— What you have to do —
Return every line from the records below that has the word "still".

— Input data —
/-! ## Cores and quads -/

/-- Power states of a core (R402): NAP is the stack's. -/
inductive PowerState where
  | run | idle | doze | nap
deriving DecidableEq, Repr

/-- One logical core 0-1,535, or a control core 1,536-1,551 (R2, R371). `head` is the ready entry whose skips are counted;
`reserve` holds a bank, or 16 + an SRAM bank of the quad, with the launch and task it is reserved for (R272, R273). `mism`: an element
(bank, index) whose next check mismatches so many times; `esc`: an element whose next result a lane fault alters where the check does not see
it (bits to flip; R370); `spare`: the banks whose spare lane is in use (R351); `ecc`: granules in
which the next act of their row finds a failure (R177). -/
structure Core where
  banks : Table Bank
  seats : Table (Option Seat)
  post : Table Word
  power : PowerState
  waking : Bool
  quar : Bool
  evict : Nat
  silmis : Nat
  laneret : Nat
  poisonCt : Nat
  bondrep : Nat
  head : Option (Nat × Nat)
  skip : Nat
  reserve : List (Nat × Nat × Nat)
  mism : Option (Nat × Nat × Nat)
  esc : Option (Nat × Nat × Word)
  spare : BitVec 16
  ecc : List Nat
deriving DecidableEq, Repr

def Core.empty : Core := ⟨[], [], [], .run, false, false, 0, 0, 0, 0, 0, none, 0, [], none, none, 0, []⟩

/-- A translation-cache entry (R289): address space, first byte of the page, 32 MiB or 64 KiB, the leaf. -/
structure TlbEntry where
  asid : BitVec 4
  va : Nat
  big : Bool
  leaf : Word
deriving DecidableEq, Repr

/-- A saved image in the matrix engine's save array (R324): its seat, by task and replica, and the seat's row number. -/
structure SaveRow where
  launch : Nat
  task : Nat
  rid : Nat
  r : Nat
deriving DecidableEq, Repr

/-- A quad (R3): the matrix engine's rows and tiles (keyed row*1024 + tile*128 + column), its save array keyed the same,
the SRAM banks, the translation cache. Quads 384-399 serve the control cores' translation entries only. -/
structure Quad where
  rows : Table (Option (Nat × Nat))
  tiles : Table (BitVec 32)
  save : Table (Option SaveRow)
  saveTiles : Table (BitVec 32)
  sram : Table SramBank
  tlb : List TlbEntry
deriving DecidableEq, Repr

def Quad.empty : Quad := ⟨[], [], [], [], [], []⟩

/-! ## Child operations -/

/-- Operation states (R223). -/
inductive OpState where
  | pending | running | paused | done | faulted | cancelled
deriving DecidableEq, Repr

/-- The operations with the values read at convoy start (R225, R228-R241, R248). -/
inductive OpKind where
  | cpy (dst src : Word) (len : Nat) (esz : Nat)
  | cpy2d (dst src : Word) (rows rowBytes : Nat) (ss ds : Word) (esz : Nat)
  | rsct (tab src : Word) (n : Nat) (esz : Nat)
  | coll (blk : Word) (kind oper fmt : Nat)
  | red (blk : Word) (oper fmt : Nat)
  | gath (dst src idx : Word) (n : Nat) (esz : Nat) (idx64 : Bool)
  | nmo (dst src : Word) (n : Nat) (kind oper fmt : Nat) (scal : Word)
  | mmma (tile wa wb ga gb : Nat) (shape : Word)
  | mdrain (tile fmt : Nat) (dst stride : Word) (cols : Nat) (mask : BitVec 128)
  | tspawn (rec : Word)
  | launch (hdr : Word)
deriving DecidableEq, Repr

/-- The parameter block of red or coll, as read when the operation leaves PENDING (R233, R236). -/
structure ParamBlock where
  n : Nat
  count : Nat
  dst : Word
  flag : Word
  srcs : List Word
  order : Nat
  rm : BitVec 3
  group : Nat
  rank : Nat
  tag : Word
deriving DecidableEq, Repr

/-- An op-table entry (R315). `sup` and `ptbr` are the issuer's level and address space (R224, R374). `owner` is the task it is attached to: the
issuing task until an adoption (R246). `mirrors` counts the followers' registers that hold the handle (R227), `rows` the engine rows of an orphan
whose seat is gone (R279, R322). `outst` counts its packets formed and not yet acknowledged (R397), `sent` the place its next granule starts from
(bytes of a copy, trains' elements of an rsct), `away` a cpy2d has formed packets to a peer, so that its progress index counts bytes (R397), `first`
the first element of the train that an rsct is sending (R230), `given` the elements of a coll that its packets have carried to the remote members
(R392), `cover` the bytes that it has written of granules it has not written whole, with whether one came from poison (R427), `noted` its fault is
in the launch fault record (R246, R280), `kept` the source bytes by address, with their poison, that a copy has already overwritten (R229), `orphan`
the size and LCAP of the sash whose panes it still reads when its seat has been discarded (R322), `wait` what its next granule waits for, `aged` the
time its engine last served it and `boost` the steps its priority has risen since (R319). -/
structure ChildOp where
  gen : BitVec 8
  live : Bool
  st : OpState
  kind : OpKind
  progress : Nat
  prio : BitVec 3
  aged : Nat
  boost : Nat
  launch : Nat
  task : Nat
  owner : Nat
  core : Nat
  base : Nat
  bank : Nat
  sup : Bool
  ptbr : Word
  detached : Bool
  dt : Bool
  rows : List Nat
  holders : Nat
  mirrors : Nat
  acked : Bool
  noted : Bool
  after : Option (BitVec 32)
  age : Nat
  blk : Option ParamBlock
  wait : Option Wait
  outst : Nat
  sent : Nat
  away : Bool
  first : Nat
  given : Nat
  cover : Table (BitVec 64 × Bool)
  kept : List (Nat × Byte × Bool)
  orphan : Option (Nat × Nat)
  cause : BitVec 8
  faddr : Word
  findex : Nat
  fpath : BitVec 4
  ftime : Nat
deriving DecidableEq, Repr

def ChildOp.empty : ChildOp :=
  { gen := 0, live := false, st := .done, kind := .tspawn 0, progress := 0, prio := 0, aged := 0, boost := 0, launch := 0, task := 0
    owner := 0, core := 0, base := 0, bank := 0, sup := false, ptbr := 0, detached := false, dt := false, rows := [], holders := 0, mirrors := 0, acked := false, noted := false
    after := none, age := 0, blk := none, wait := none, outst := 0, sent := 0, away := false, first := 0, given := 0, cover := [], kept := [], orphan := none, cause := 0, faddr := 0, findex := 0, fpath := 0, ftime := 0 }

/-! ## Launches and tasks -/

/-- A task record (R261). -/
structure TaskRec where
  entry : Word
  anchor : Word
  count : Word
  panes : BitVec 12
  sash : Nat
  prio : BitVec 3
  stage : BitVec 4
  redund : Nat
  sram : Nat
  npred : Nat
  args : List Word
  regions : List Region
  succ : List Nat
deriving DecidableEq, Repr

/-- Task states (R266). -/
inductive TaskState where
  | waiting | ready | running | saved | done | failed | cancelled
deriving DecidableEq, Repr

/-- Where a saved pane lies (R276 PANEMAP). -/
inductive Place where
  | closed
  | slot (k : Nat)
  | area (img : PaneImage)
deriving DecidableEq, Repr

/-- A saved context (R276, R354): the seat as it stood and its core, its banks keyed by offset from BASE, the tile rows keyed by the seat's own
row number, the SRAM banks, where each pane lies (keyed offset*12 + N). -/
structure Context where
  seat : Seat
  core : Nat
  banks : Table Bank
  tiles : Table (BitVec 32)
  sram : List SramImage
  places : Table Place
  /-- the panes that were parked (R354) -/
  parked : List Nat
  /-- the context area's user images after an export (keyed offset*96 + sg*8 + slot; R380) -/
  exported : Table (Option PaneImage)
  /-- the images that the seat itself keeps in slots 6 and 7: of a replica's snapshot and of a claimed bank (keyed offset*96 + sg*8 + slot; R76,
  R124, R337) -/
  own : Table (Option PaneImage)
deriving DecidableEq, Repr

/-- A task entry (R266-R268). `op` is the tspawn operation that waits for it; `keys` numbers the SipHash keys of the
gang's dispatch (R334), `runs` the disagreements since the last agreement (R338), `replicas` the replicas still in the
gang, `left` the view pages of those that have ended, whose stripes stay taken until the task is terminal (R329). -/
structure Task where
  record : TaskRec
  st : TaskState
  cause : BitVec 8
  dep : Nat
  age : Nat
  prio : BitVec 3
  pa : Nat
  core : Nat
  ctx : List Context
  area : Option Nat
  isExported : Bool
  op : Option Nat
  keys : Nat
  runs : Nat
  replicas : List Nat
  left : List ViewPage
deriving DecidableEq, Repr

/-- A launch (R260, R264, R277, R280). -/
structure Launch where
  sill : Nat
  ptbr : Word
  sup : Bool
  event : Word
  frec : Word
  fcap : Nat
  fcountVa : Word
  fcount : Nat
  hbase : Word
  save : Word
  loops : BitVec 16
  bars : Table Nat
  arrived : Table Nat
  phases : Table Nat
  tasks : Table (Option Task)
  nextTask : Nat
  paused : Bool
  cancelled : Bool
  op : Option Nat
deriving DecidableEq, Repr

/-! ## Links -/

/-- Link states (R394). -/
inductive LinkState where
  | down | training | up | failed
deriving DecidableEq, Repr

/-- A packet in a replay buffer (R386, R388): its SEQ, flits, the peer it goes to (0: another stack), the handle of its operation, destination, data
bytes, and the progress index of the operation once it and the packets before it are acknowledged (R397). -/
structure Packet where
  seq : BitVec 16
  flits : Nat
  peer : Nat
  op : BitVec 32
  dst : Word
  bytes : List Byte
  done : Option Nat
deriving DecidableEq, Repr

/-- One link (R383-R399, R412-R414): control, groups, sender, receiver, counters (0-9 in the order of R394's 0x20-0x68), queue block. `w` and `b`
are the width and first strand of the transmit group in use, `ann` an announced group, `rxw`, `rxb` the group at which flits are received, `ackOut`
the ACK that its own flits carry, `out` the flit sent last; `dark` the wavelengths parked and dark, `waking` those being woken, `wakes` the wakes in
progress, the oldest first (R390, R414). `pos`, `flit`, `maxSent`: the packet of `buf` being sent, its flit, the packets whose first flit has gone
out; `rq` the requests for replay still to send, `wreq` a group to ask for, `holdoff` the ACK held when the replay in progress began (R399), `redo`
a replay at the next change of group (R388); `halted` a retrain or shutter sequence keeps the sequence numbers, `retest` the training is a retrain
(R422), `dropping` EN is clear. -/
structure Link where
  en : Bool
  maxw : BitVec 2
  park : BitVec 8
  napPark : Bool
  st : LinkState
  w : Nat
  b : Nat
  ann : Option (Nat × Nat)
  rxw : Nat
  rxb : Nat
  ackOut : BitVec 16
  out : Option (BitVec 2048)
  dark : BitVec 8
  waking : BitVec 8
  wakes : List (BitVec 8)
  txdead : BitVec 16
  rxdead : BitVec 16
  next : BitVec 16
  acked : BitVec 16
  exp : BitVec 16
  evt : Word
  ctr : Table Nat
  buf : List Packet
  pos : Nat
  flit : Nat
  maxSent : Nat
  rq : Nat
  wreq : Option (Nat × Nat)
  holdoff : Option (BitVec 16)
  crd : Nat
  rx : List (BitVec 1920)
  rxSeq : Option (BitVec 16 × Nat)
  skipping : Bool
  redo : Bool
  halted : Bool
  retest : Bool
  dropping : Bool
  hi : Nat
  lo : Nat
  idle : Nat
  high : Bool
  quiet : Bool
  lqevt : Word
deriving DecidableEq, Repr

def Link.empty : Link :=
  { en := false, maxw := 0, park := 0, napPark := false, st := .down, w := 16, b := 0, ann := none, rxw := 16, rxb := 0, ackOut := BitVec.allOnes 16, out := none, dark := 0, waking := 0, wakes := []
    txdead := 0, rxdead := 0, next := 0, acked := BitVec.allOnes 16, exp := 0, evt := 0, ctr := [], buf := [], pos := 0, flit := 0
    maxSent := 0, rq := 0, wreq := none, holdoff := none, crd := 0, rx := [], rxSeq := none, skipping := false, redo := false, halted := false, retest := false
    dropping := false, hi := 0, lo := 0, idle := 0, high := false, quiet := false, lqevt := 0 }

/-- A peer-table entry (R395). -/
structure Peer where
  valid : Bool
  failed : Bool
  node : BitVec 32
  links : BitVec 128
deriving DecidableEq, Repr

def Peer.empty : Peer := ⟨false, false, 0, 0⟩

/-! ## Migrators, log, power, boot, management -/

/-- A migration request (R295); `auto`: the migrator's own choice, for which it keeps the free-place bitmap. -/
structure MigReq where
  demote : Bool
  pte : Word
  frame : Nat
  auto : Bool
deriving DecidableEq, Repr

/-- What a migrator has seen of a page (R295): the number of the last window with an access, the accesses in it, the time of the last one in ns. -/
structure Heat where
  win : Nat
  hits : Nat
  last : Nat
deriving DecidableEq, Repr

/-- A sill's migrator (R295); `heat`: the accesses it has counted under AUTO, by page number of the physical address (log 90). -/
structure Migrator where
  pol : Word
  free : Word
  tgt : Word
  evt : Word
  last : BitVec 8
  queue : List MigReq
  cur : Option MigReq
  heat : Table Heat
deriving DecidableEq, Repr

def Migrator.empty : Migrator := ⟨0, 0, 0, 0, 0, [], none, []⟩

— Finished exercise —
the size and LCAP of the sash whose panes it still reads when its seat has been discarded (R322), `wait` what its next granule waits for, `aged` the
gang's dispatch (R334), `runs` the disagreements since the last agreement (R338), `replicas` the replicas still in the
out; `rq` the requests for replay still to send, `wreq` a group to ask for, `holdoff` the ACK held when the replay in progress began (R399), `redo`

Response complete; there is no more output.